[Entries taken from a collection]
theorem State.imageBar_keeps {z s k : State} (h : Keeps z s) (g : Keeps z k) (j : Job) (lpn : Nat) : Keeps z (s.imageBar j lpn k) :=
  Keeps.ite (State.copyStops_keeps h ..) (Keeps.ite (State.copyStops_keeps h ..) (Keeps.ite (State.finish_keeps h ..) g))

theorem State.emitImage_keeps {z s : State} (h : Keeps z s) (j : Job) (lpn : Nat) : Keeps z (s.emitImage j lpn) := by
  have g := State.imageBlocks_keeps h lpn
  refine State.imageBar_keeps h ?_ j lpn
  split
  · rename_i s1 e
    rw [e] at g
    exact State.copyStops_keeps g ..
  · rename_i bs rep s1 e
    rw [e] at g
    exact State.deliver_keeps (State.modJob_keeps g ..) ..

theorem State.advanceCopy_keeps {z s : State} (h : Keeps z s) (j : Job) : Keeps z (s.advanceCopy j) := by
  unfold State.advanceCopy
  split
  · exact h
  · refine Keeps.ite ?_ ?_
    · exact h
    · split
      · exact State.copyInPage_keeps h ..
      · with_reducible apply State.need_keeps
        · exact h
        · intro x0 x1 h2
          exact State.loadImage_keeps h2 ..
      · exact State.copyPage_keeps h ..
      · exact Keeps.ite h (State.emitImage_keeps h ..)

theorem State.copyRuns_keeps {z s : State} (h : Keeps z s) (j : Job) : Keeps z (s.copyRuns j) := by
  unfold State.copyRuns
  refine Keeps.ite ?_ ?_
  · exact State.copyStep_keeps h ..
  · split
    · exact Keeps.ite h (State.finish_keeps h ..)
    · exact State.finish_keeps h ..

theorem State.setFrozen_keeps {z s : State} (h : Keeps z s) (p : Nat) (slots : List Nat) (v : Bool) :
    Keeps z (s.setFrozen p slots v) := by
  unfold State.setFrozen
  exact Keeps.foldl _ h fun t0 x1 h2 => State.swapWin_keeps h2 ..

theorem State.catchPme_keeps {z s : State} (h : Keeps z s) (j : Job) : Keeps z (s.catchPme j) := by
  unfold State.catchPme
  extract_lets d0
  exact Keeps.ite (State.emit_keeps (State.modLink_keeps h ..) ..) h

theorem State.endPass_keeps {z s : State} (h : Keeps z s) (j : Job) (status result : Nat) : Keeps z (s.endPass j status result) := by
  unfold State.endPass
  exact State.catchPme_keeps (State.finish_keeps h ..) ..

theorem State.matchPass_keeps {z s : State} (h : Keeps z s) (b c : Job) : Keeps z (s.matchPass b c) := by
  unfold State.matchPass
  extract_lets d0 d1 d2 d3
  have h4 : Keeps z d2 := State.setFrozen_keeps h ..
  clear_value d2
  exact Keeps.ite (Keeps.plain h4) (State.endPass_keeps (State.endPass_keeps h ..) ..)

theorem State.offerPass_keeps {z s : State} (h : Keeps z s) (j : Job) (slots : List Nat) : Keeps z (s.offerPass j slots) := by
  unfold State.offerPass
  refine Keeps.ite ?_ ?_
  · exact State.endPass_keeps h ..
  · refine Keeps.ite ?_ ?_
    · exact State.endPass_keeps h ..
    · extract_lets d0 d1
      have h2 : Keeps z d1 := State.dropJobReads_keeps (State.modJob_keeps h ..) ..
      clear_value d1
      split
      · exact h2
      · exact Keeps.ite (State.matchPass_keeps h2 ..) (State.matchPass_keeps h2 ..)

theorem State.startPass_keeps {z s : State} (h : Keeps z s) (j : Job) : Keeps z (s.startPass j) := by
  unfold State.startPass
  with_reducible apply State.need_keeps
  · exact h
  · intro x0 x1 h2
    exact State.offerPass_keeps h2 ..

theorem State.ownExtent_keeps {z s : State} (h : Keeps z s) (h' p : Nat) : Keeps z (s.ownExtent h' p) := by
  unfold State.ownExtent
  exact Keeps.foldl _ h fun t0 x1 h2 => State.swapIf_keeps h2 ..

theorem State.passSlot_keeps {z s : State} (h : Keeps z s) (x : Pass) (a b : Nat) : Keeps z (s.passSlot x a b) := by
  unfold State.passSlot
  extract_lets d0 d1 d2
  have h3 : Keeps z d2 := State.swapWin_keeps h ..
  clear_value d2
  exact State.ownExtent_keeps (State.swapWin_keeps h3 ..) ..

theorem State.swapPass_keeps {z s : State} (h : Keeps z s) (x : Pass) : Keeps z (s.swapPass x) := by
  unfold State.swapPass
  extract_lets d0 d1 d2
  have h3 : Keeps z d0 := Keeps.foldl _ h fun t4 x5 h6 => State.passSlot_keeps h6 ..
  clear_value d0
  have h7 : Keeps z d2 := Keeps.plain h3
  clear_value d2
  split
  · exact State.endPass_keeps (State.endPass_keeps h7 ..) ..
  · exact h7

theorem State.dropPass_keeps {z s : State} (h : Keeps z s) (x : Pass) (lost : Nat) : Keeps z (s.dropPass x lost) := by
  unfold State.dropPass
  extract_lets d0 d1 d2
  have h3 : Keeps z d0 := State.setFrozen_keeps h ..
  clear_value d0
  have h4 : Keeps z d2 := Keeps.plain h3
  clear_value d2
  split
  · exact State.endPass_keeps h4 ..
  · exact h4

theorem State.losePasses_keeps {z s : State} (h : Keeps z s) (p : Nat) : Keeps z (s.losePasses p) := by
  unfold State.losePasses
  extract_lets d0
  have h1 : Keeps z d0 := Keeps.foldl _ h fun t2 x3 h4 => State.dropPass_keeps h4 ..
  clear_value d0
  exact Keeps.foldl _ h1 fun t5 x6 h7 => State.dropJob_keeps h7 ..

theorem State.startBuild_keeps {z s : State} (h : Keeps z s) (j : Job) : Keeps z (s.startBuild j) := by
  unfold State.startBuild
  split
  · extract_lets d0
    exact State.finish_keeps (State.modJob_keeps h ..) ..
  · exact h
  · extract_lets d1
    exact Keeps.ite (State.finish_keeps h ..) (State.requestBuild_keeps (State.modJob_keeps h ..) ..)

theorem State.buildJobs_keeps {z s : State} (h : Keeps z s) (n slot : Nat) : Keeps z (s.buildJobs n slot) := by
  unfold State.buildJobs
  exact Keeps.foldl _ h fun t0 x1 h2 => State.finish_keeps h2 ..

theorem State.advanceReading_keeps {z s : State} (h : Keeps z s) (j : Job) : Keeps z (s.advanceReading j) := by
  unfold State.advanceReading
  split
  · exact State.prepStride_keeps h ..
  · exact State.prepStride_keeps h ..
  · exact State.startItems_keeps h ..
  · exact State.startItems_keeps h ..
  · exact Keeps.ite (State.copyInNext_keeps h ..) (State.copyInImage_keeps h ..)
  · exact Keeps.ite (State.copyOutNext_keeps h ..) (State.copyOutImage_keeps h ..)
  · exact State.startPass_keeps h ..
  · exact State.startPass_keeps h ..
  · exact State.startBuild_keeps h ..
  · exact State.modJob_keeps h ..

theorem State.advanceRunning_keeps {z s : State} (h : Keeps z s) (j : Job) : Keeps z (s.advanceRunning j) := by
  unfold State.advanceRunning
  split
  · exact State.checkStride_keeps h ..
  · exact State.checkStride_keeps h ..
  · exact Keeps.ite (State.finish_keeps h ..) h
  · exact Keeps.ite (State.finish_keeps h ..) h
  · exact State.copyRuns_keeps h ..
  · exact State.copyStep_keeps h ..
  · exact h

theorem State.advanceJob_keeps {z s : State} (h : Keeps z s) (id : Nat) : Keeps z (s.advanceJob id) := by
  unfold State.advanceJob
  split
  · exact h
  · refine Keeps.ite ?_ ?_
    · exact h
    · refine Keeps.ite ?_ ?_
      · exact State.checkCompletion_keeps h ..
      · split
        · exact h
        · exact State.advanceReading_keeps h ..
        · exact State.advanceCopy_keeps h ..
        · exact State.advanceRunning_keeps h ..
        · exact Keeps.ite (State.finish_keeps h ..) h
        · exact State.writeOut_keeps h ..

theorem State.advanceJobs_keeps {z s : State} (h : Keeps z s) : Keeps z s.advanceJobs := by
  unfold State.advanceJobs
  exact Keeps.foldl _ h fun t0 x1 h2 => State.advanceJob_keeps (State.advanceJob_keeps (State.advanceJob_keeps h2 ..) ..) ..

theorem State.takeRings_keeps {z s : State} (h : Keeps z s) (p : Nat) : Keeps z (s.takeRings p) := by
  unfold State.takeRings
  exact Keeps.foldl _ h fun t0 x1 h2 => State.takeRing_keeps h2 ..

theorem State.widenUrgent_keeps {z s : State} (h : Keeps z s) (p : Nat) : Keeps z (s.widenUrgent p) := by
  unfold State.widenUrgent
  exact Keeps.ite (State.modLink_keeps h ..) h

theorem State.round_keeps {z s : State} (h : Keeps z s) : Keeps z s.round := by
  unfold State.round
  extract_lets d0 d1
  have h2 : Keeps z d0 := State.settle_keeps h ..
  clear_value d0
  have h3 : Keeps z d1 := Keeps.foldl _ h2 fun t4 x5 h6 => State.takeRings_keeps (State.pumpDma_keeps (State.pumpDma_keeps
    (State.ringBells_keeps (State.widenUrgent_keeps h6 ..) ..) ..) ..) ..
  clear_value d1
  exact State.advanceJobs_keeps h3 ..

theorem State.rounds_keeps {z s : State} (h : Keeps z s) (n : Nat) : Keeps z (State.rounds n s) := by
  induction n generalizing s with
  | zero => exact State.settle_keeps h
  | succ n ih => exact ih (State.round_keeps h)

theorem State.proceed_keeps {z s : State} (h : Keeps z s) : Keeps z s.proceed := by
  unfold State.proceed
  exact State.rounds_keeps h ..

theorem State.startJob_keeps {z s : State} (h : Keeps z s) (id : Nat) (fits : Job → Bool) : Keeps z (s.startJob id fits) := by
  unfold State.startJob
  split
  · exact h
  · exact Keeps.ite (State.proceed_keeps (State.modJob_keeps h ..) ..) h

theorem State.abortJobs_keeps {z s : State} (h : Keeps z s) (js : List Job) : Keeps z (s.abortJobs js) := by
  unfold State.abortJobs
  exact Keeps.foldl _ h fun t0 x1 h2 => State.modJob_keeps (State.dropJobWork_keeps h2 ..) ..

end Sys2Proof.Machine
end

---

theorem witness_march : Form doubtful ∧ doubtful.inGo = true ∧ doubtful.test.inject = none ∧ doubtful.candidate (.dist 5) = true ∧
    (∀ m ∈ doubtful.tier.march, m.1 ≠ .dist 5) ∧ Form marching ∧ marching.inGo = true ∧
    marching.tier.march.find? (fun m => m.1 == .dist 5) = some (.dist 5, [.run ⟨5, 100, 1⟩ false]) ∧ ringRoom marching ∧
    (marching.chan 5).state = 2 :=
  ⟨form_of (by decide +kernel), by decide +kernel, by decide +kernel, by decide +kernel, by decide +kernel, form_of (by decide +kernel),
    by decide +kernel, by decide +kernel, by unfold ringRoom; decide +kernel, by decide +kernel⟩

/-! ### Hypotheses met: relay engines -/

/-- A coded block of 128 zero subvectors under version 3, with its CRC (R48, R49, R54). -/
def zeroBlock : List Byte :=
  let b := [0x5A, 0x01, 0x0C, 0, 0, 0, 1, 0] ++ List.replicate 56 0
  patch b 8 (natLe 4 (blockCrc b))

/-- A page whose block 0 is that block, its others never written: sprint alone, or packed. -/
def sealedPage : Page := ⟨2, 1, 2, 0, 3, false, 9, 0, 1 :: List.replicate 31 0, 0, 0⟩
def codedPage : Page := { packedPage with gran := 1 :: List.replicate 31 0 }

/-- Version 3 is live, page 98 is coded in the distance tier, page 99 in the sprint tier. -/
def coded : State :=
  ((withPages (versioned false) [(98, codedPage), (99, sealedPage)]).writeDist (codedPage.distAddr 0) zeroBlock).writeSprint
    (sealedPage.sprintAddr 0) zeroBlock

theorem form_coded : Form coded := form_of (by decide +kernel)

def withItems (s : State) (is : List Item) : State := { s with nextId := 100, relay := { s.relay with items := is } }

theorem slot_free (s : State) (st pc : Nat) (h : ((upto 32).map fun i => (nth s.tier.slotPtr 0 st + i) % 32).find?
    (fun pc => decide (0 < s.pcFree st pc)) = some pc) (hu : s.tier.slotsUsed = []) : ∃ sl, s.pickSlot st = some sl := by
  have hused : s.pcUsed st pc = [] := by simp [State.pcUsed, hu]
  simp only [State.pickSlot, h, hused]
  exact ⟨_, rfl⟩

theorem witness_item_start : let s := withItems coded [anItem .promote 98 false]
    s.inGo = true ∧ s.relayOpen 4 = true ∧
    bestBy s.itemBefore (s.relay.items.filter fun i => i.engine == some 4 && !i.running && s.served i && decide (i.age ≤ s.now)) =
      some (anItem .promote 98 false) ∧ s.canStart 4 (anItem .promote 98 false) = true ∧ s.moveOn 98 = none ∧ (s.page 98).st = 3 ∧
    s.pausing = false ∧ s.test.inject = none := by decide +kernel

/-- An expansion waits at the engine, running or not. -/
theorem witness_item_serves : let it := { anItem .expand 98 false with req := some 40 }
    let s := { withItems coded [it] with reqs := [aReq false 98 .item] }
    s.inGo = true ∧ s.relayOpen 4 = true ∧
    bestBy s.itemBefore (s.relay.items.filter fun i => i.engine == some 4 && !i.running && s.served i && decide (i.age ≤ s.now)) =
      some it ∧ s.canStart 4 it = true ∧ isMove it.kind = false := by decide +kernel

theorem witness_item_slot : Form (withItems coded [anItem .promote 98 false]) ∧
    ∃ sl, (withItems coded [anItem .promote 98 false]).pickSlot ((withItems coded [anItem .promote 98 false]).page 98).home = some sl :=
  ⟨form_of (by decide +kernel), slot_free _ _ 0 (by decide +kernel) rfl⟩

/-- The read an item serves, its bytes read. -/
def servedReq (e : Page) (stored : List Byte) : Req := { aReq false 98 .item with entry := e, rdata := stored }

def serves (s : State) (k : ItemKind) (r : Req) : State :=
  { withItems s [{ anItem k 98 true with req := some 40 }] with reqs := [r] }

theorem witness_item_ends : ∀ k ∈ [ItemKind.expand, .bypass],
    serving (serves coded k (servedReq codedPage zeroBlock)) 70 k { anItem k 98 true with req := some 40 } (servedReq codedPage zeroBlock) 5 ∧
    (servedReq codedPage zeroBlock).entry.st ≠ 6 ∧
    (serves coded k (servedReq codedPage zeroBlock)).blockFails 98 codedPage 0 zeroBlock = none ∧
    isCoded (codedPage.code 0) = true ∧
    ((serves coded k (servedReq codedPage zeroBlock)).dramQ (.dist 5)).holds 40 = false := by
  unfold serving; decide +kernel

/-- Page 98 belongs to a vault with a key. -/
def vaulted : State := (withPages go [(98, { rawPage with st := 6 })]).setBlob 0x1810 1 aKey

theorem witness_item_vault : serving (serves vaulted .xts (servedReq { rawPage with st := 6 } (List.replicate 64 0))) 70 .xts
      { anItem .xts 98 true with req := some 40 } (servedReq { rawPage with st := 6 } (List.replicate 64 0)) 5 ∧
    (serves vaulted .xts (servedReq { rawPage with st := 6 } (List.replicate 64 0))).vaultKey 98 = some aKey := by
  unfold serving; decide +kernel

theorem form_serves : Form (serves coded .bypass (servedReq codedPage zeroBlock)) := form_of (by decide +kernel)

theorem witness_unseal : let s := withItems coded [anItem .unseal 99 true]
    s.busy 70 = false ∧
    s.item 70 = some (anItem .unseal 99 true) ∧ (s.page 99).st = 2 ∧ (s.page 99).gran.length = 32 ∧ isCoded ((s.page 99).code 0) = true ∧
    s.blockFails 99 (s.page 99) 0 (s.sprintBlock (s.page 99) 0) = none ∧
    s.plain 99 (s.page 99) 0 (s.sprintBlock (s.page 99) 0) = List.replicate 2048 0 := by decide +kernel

==

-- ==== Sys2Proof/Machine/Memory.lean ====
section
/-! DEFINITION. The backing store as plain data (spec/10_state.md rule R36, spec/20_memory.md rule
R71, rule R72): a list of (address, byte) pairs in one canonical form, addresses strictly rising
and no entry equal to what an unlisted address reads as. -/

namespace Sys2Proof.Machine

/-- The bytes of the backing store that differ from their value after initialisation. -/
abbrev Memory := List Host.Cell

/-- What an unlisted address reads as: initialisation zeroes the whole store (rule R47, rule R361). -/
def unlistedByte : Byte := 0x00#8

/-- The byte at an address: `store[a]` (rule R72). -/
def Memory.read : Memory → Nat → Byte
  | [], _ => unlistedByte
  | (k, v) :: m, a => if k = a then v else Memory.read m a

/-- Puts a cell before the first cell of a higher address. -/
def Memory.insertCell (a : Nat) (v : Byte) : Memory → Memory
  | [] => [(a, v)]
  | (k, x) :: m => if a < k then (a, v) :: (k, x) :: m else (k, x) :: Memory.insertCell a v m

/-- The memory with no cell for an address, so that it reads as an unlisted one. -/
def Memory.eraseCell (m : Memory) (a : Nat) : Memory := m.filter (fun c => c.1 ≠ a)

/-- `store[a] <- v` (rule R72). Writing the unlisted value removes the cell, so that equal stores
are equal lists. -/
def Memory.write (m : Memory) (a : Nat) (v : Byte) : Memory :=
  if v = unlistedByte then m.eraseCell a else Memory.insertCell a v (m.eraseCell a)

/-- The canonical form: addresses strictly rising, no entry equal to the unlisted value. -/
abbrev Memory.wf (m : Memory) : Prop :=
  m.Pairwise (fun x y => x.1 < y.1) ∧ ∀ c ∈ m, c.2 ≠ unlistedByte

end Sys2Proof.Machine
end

◆ **Requirement**
If a line above contains the word "hused", list it.

◆ **Answer section**
  have hused : s.pcUsed st pc = [] := by simp [State.pcUsed, hu]
  simp only [State.pickSlot, h, hused]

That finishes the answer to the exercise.